India’s inflation surged past the central bank’s target, bolstering a view that interest rates may rise earlier than expected and offering little relief to battered bond markets. Consumer prices rose 4.9 percent in November from a year earlier as food and fuel costs surged, the Statistics Ministry said in a statement on Tuesday.
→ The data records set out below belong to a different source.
-- ==== Sys2Proof/Machine/Mover.lean ====
section
/-! DEFINITION. Machine/Mover.lean: the elements that a Data Mover channel performs (R425 to R433). -/

namespace Sys2Proof.Machine

/-- An element (R425). -/
structure Elem where
  src : Nat
  dst : Nat
  last : Bool
  fill : Bool
  srcDram : Bool
  dstDram : Bool
  nextDram : Bool
  zero : Nat
  len : Nat
  next : Nat
deriving DecidableEq, Repr

/-- An element's four words. -/
def Elem.ofWords (w0 w1 w2 w3 : Word) : Elem :=
  { src := w0.toNat, dst := w1.toNat, last := w2.getLsbD 31, fill := w2.getLsbD 30, srcDram := w2.getLsbD 29
    dstDram := w2.getLsbD 28, nextDram := w2.getLsbD 27, zero := fieldOf 24 3 w2, len := fieldOf 0 24 w2, next := w3.toNat }

/-- Where a range lies: in memory, DRAM or SRAM, at an address, up to a bound; or among the registers of the native map. -/
inductive Place where
  | mem (dram : Bool) (a bound : Nat)
  | reg (a : Nat)
deriving DecidableEq, Repr

/-- The physical place of an address (R419, R426, R428). -/
def State.place (s : State) (dram : Bool) (a : Nat) : Place :=
  if dram then .mem true a s.dramLimit
  else if 0x40000000 ≤ a && a < 0x42000000 then .mem false a 0x42000000
  else if 0x80000000 ≤ a then
    let base := s.fld Fld.MEM_DRAM_WIN_BASE * 0x10000000
    .mem true (a - 0x80000000 + base) (min s.dramLimit (0x80000000 + base))
  else .reg a

/-- Does a place meet R426 for a length? -/
def Place.aligned (p : Place) (len : Nat) : Bool :=
  match p with
  | .mem _ _ _ => true
  | .reg a => a % 4 == 0 && len % 4 == 0

/-- Does an element keep R425 and R426? -/
def State.elemOk (s : State) (e : Elem) : Bool :=
  e.zero == 0 && (e.last || e.next % 16 == 0)
    && (e.len == 0 || ((e.fill || (s.place e.srcDram e.src).aligned e.len) && (s.place e.dstDram e.dst).aligned e.len))

/-- Is an element copied in descending order (R428)? -/
def State.descends (s : State) (e : Elem) : Bool :=
  !e.fill && match s.place e.srcDram e.src, s.place e.dstDram e.dst with
  | .mem d a _, .mem d' b _ => d == d' && a < b && b < a + e.len
  | _, _ => false

/-- Why one byte of memory cannot be read, as CAUSE of R432; 0 when it can. -/
def State.byteCause (s : State) (dram : Bool) (a bound : Nat) : Nat :=
  if bound ≤ a || (if dram then !s.on Fld.MEM_STATUS_DRAM_READY else !s.reaches (a / 4 * 4)) then 2
  else if s.ueWord dram a then 1 else 0

/-- Can a channel write one byte of a chunk in memory? An uncorrectable word takes only a write of all its bytes (R406, R409). -/
def State.byteWritable (s : State) (r : Req) (dram : Bool) (a bound ofs n : Nat) : Bool :=
  let b := a + ofs
  s.byteCause dram b bound != 2 && (dram || s.sramWritable r b) && (!s.ueWord dram b || (n == 8 && a % 8 == 0))

/-- The parts of a range that are processed one after the other: offset and length. In memory they end at every `step` bytes of its
address. -/
def chunks (a step len : Nat) : List (Nat × Nat) :=
  (List.range ((a + len + step - 1) / step - a / step)).map (fun i =>
    let lo := max a ((a / step + i) * step)
    (lo - a, min (a + len) ((a / step + i + 1) * step) - lo))

/-- An element's parts, in processing order. -/
def State.elemChunks (s : State) (e : Elem) : List (Nat × Nat) :=
  let l := match (if e.fill then Place.mem false 0 0 else s.place e.srcDram e.src), s.place e.dstDram e.dst with
    | .mem _ _ _, .mem _ b _ => chunks b 8 e.len
    | _, _ => chunks 0 4 e.len
  if s.descends e then l.reverse else l

/-- A run of an element: the state, the bytes written, and the CAUSE that ended it. -/
structure Run where
  s : State
  wrote : Nat
  cause : Nat

/-- The bytes of a part that the channel reads, up to the failing byte in processing order, and the CAUSE. -/
def readPart (s : State) (r : Req) (e : Elem) (ofs n : Nat) : State × List Byte × Nat :=
  if e.fill then (s, (List.range n).map (fun i => BitVec.ofNat 8 (e.src / 256 ^ ((ofs + i) % 4))), 0)
  else match s.place e.srcDram e.src with
    | .mem dram a bound =>
      let order := if s.descends e then (List.range n).reverse else List.range n
      let good := (order.takeWhile (fun i => s.byteCause dram (a + ofs + i) bound == 0)).length
      let cause := match order[good]? with
        | some i => s.byteCause dram (a + ofs + i) bound
        | none => 0
      let t := if cause = 1 then memEvent s true dram ((a + ofs + order.getD good 0) / 8 * 8) else s
      let lo := a + ofs + (if s.descends e then n - good else 0)
      if dram || sramKnown (a + ofs) then (t, s.memRead dram lo good, cause)
      else (t.tookFree, leBytes (t.free (8 * good)).toNat good, cause)
    | .reg a => match nativeRead s r (a + ofs) with
      | (t, .ok v) => (t, leBytes v.toNat 4, 0)
      | (t, .bus) => (t, [], 2)
      | (t, .fault) => (t, [], 3)

/-- Write what was read of a part; `cause` is why the reading ended. -/
def writePart (x : Run) (r : Req) (e : Elem) (ofs n : Nat) (l : List Byte) (cause : Nat) : Run :=
  let s := x.s
  match s.place e.dstDram e.dst with
  | .mem dram a bound =>
    let down := s.descends e
    let lo := ofs + (if down then n - l.length else 0)
    let order := if down then (List.range l.length).reverse else List.range l.length
    let good := (order.takeWhile (fun i => s.byteWritable r dram a bound (lo + i) l.length)).length
    let kept := if down then l.drop (l.length - good) else l.take good
    let at' := a + lo + (if down then l.length - good else 0)
    let t := if good < l.length && s.ueWord dram (a + lo + order.getD good 0) then memEvent s true dram ((a + lo + order.getD good 0) / 8 * 8) else s
    { s := if good = 0 then t else (t.memWrite dram at' kept).getD t, wrote := x.wrote + good, cause := if good < l.length then 2 else cause }
  | .reg a =>
    if l.length < 4 then { x with cause }
    else match nativeWrite s r (a + ofs) (BitVec.ofNat 32 (leNat l)) with
      | (t, .ok _) => { s := t, wrote := x.wrote + 4, cause }
      | (t, .bus) => { s := t, wrote := x.wrote, cause := 2 }
      | (t, .fault) => { s := t, wrote := x.wrote, cause := 3 }

/-- Process one part, unless the run has ended or `most` bytes are written. -/
def movePart (r : Req) (e : Elem) (most : Nat) (x : Run) (c : Nat × Nat) : Run :=
  if x.cause != 0 || most ≤ x.wrote then x
  else
    let n := min c.2 (most - x.wrote)
    let ofs := if x.s.descends e then c.1 + c.2 - n else c.1
    let p := readPart x.s r e ofs n
    writePart { x with s := p.1 } r e ofs n p.2.1 p.2.2

/-- Perform the first `most` bytes of an element in processing order. -/
def runElem (s : State) (r : Req) (e : Elem) (most : Nat) : Run :=
  (s.elemChunks e).foldl (movePart r e most) { s, wrote := 0, cause := 0 }

/-- Read one word of an element: the value, or CAUSE 5, 2 or 3. -/
def readDescWord (s : State) (r : Req) (dram : Bool) (a : Nat) : State × Word × Nat :=
  match s.place dram a with
  | .mem d b bound =>
    match s.byteCause d b bound with
    | 0 => if d || sramKnown b then (s, BitVec.ofNat 32 (leNat (s.memRead d b 4)), 0) else (s.tookFree, s.free 32, 0)
    | 1 => (memEvent s true d (b / 8 * 8), 0, 5)
    | k => (s, 0, k)
  | .reg b => match nativeRead s r b with
    | (t, .ok v) => (t, v, 0)
    | (t, .bus) => (t, 0, 2)
    | (t, .fault) => (t, 0, 3)

/-- Fetch the current element of channel c. -/
def fetchElem (s : State) (r : Req) (c : Nat) : State × Elem × Nat :=
  let a := (s.rd (Reg.DMV_CH_CUR c)).toNat
  let dram := s.mem.curDram.at c
  let w0 := readDescWord s r dram a
  let w1 := readDescWord w0.1 r dram (a + 4)
  let w2 := readDescWord w1.1 r dram (a + 8)
  let w3 := readDescWord w2.1 r dram (a + 12)
  let cause := if w0.2.2 != 0 then w0.2.2 else if w1.2.2 != 0 then w1.2.2 else if w2.2.2 != 0 then w2.2.2 else w3.2.2
  (if w0.2.2 != 0 then w0.1 else if w1.2.2 != 0 then w1.1 else if w2.2.2 != 0 then w2.1 else w3.1,
   Elem.ofWords w0.2.1 w1.2.1 w2.2.1 w3.2.1, cause)

/-- What the current element of a channel comes to: the element, absent when it could not be read, and the run of its first `most` bytes. -/
def runCurrent (s : State) (c : Nat) (most : Option Nat) : Option Elem × Run :=
  let r := s.reqOf (.dm (Fin.ofNat 32 c))
  let f := fetchElem s r c
  if f.2.2 != 0 then (none, { s := f.1, wrote := 0, cause := f.2.2 })
  else if !f.1.elemOk f.2.1 then (some f.2.1, { s := f.1, wrote := 0, cause := 4 })
  else (some f.2.1, runElem f.1 r f.2.1 (most.getD f.2.1.len))

/-- Count the bytes a channel wrote, and its element's time (R451). -/
def countRun (s : State) (c wrote : Nat) : State :=
  let s := s.bump (Fld.DMV_CH_CNT_BYTES c) wrote
  pmonSample s 14 (some c) (tickNs (s.time.now - s.mem.elemFrom.at c))

/-- CUR moves to the element after e. -/
def nextElem (s : State) (c : Nat) (e : Elem) : State :=
  (s.wr (Reg.DMV_CH_CUR c) (BitVec.ofNat 32 e.next)).updMem (fun m =>
    { m with curDram := m.curDram.put c e.nextDram, elemFrom := m.elemFrom.put c s.time.now })

/-- DMV_ELEMENT_DONE (R427): the channel goes on with the next element, or ends DONE. -/
def execDmvElementDone (c : Fin 32) (s : State) : Out :=
  if s.chState c != 2 then .next s
  else match runCurrent s c none with
    | (some e, x) =>
      if x.cause != 0 then .next s
      else
        let t := countRun x.s c x.wrote
        .next (if e.last then endCh t c 5 else nextElem t c e)
    | (none, _) => .next s

/-- DMV_STOPPED (R429 to R431): after STOP the element in progress has finished; after ABORT its last `left` bytes are not written.
When the last write of the list is done, the channel ends DONE. -/
def execDmvStopped (c : Fin 32) (left : Nat) (s : State) : Out :=
  if s.chState c != 3 then .next s
  else match s.mem.drain.at c with
    | .no => .next s
    | .stop => match runCurrent s c none with
      | (some e, x) =>
        if x.cause != 0 then .next s
        else
          let t := setDrain (countRun x.s c x.wrote) c .no
          .next (if e.last then endCh t c 5 else endCh (nextElem t c e) c 4)
      | (none, _) => .next s
    | .abort release =>
      let len := match runCurrent s c (some 0) with
        | (some e, _) => e.len
        | (none, _) => 0
      match runCurrent s c (some (len - left)) with
      | (some e, x) =>
        if x.cause != 0 || len < left then .next s
        else
          let t := setDrain (x.s.bump (Fld.DMV_CH_CNT_BYTES c) x.wrote) c .no
          .next (if release then freeCh t c
            else if e.last && left = 0 then endCh t c 5
            else endCh ((t.setFld (Fld.DMV_CH_RESIDUE_RESIDUE c) left).flag (Fld.DMV_CH_STAT_ABORTED c) true) c 4)
      | (none, _) => .next s

/-- DMV_DESCRIPTOR_ERROR (R432). The residue of an element that could not be read is not stated: it is free (assumption log 2). -/
def execDmvDescriptorError (c : Fin 32) (s : State) : Out :=
  if s.chState c != 2 && s.chState c != 3 then .next s
  else
    let p := runCurrent s c none
    let x := p.2
    if x.cause = 0 then .next s
    else
      let t := x.s.bump (Fld.DMV_CH_CNT_BYTES c) x.wrote
      let t := match p.1 with
        | some e => t.setFld (Fld.DMV_CH_RESIDUE_RESIDUE c) (e.len - x.wrote)
        | none => (t.setFld (Fld.DMV_CH_RESIDUE_RESIDUE c) (t.free 24).toNat).tookFree
      let t := (setDrain t c .no).setFld (Fld.DMV_CH_STAT_CAUSE c) x.cause
      .next (if s.mem.drain.at c = .abort true then freeCh t c else endCh t c 6)

end Sys2Proof.Machine
end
That’s the fastest pace in 15 months and exceeds all estimates in a Bloomberg survey, pushing the yield on the 10-year sovereign bond to the highest since July 2016 when markets reopened on Wednesday. “Bond prices are suggesting a rate hike is almost a done deal,” said Suyash Choudhary, Mumbai-based head of fixed income at IDFC Asset Management in Mumbai. “How soon you expect a rate hike, that’s what you have to ask.” Economists at Rabobank forecast an increase as early as the second quarter of 2018 even as IDFC Asset’s Choudhary predicts a “prolonged pause.” The view dashes lingering hope for easing from government advisers seeking to spur below-potential growth, and may come as a blow to Prime Minister Narendra Modi whose party faces a close contest in elections in his home state on Thursday.
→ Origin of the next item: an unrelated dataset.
-- ==== Sys2Proof/Machine/Dispatch.lean ====
section
/-! DEFINITION. Machine/Dispatch.lean: every command to its meaning, one arm for each constructor. -/

namespace Sys2Proof.Machine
Investors will get an insight into the Reserve Bank of India’s thinking when it publishes minutes of its latest meeting on Dec. 20. By then, they’ll also have clarity on public opinion about Modi’s policies, because state election results are due Dec. 18. Factory output rose 2.2 percent on year in October, another set of data showed Tuesday, less than the 2.9 percent survey estimate. The numbers highlight persisting signs of weakness, which Bloomberg economist Abhishek Gupta said raises concern about “stagflation.”
ICRA Ltd. said India’s core inflation recorded a broad-based uptick to an eight-month high of 4.9 percent in November, from 4.6 percent in October. The yield on the 10-year sovereign bond rose 6 basis points to 7.25 percent as of 9:09 a.m. in Mumbai, and the rupee fell 0.2 percent to 64.51 a dollar. RBI Governor Urjit Patel left the benchmark repurchase rate at 6 percent last week and reiterated commitment “to keeping headline inflation close to 4 percent on a durable basis.” He’s betting that previous cuts and a $32 billion recapitalization plan for state-run banks will help jumpstart lending, boost growth and possibly narrow a yawning output gap in 2018. That’s in line with forecasts from Goldman Sachs Group Inc., which is calling for three rate increases by mid-2019 as growth and inflation picks up.
Steeper & Faster
Rabobank sees tightening that is steeper and faster. “The RBI will continue to raise rates until it reaches 7.25 percent in the second quarter of 2019,” said Hugo Erken, senior economist at Rabobank in The Netherlands. However, some economists such as Shubhada Rao at Yes Bank Ltd. in Mumbai predict food costs will ease in the months ahead. The RBI is due to next review policy over Feb. 6-7 and swap traders are pricing in a 48 percent probability of an interest-rate increase with a 52 percent chance of a hold. “There is an upside risk to inflation from here on and that will be disappointing for bond markets,” said Madhavi Arora, an economist at Kotak Mahindra Bank Ltd. “For the RBI, we expect them to be relatively hawkish, but do not think they will hike rates just yet.”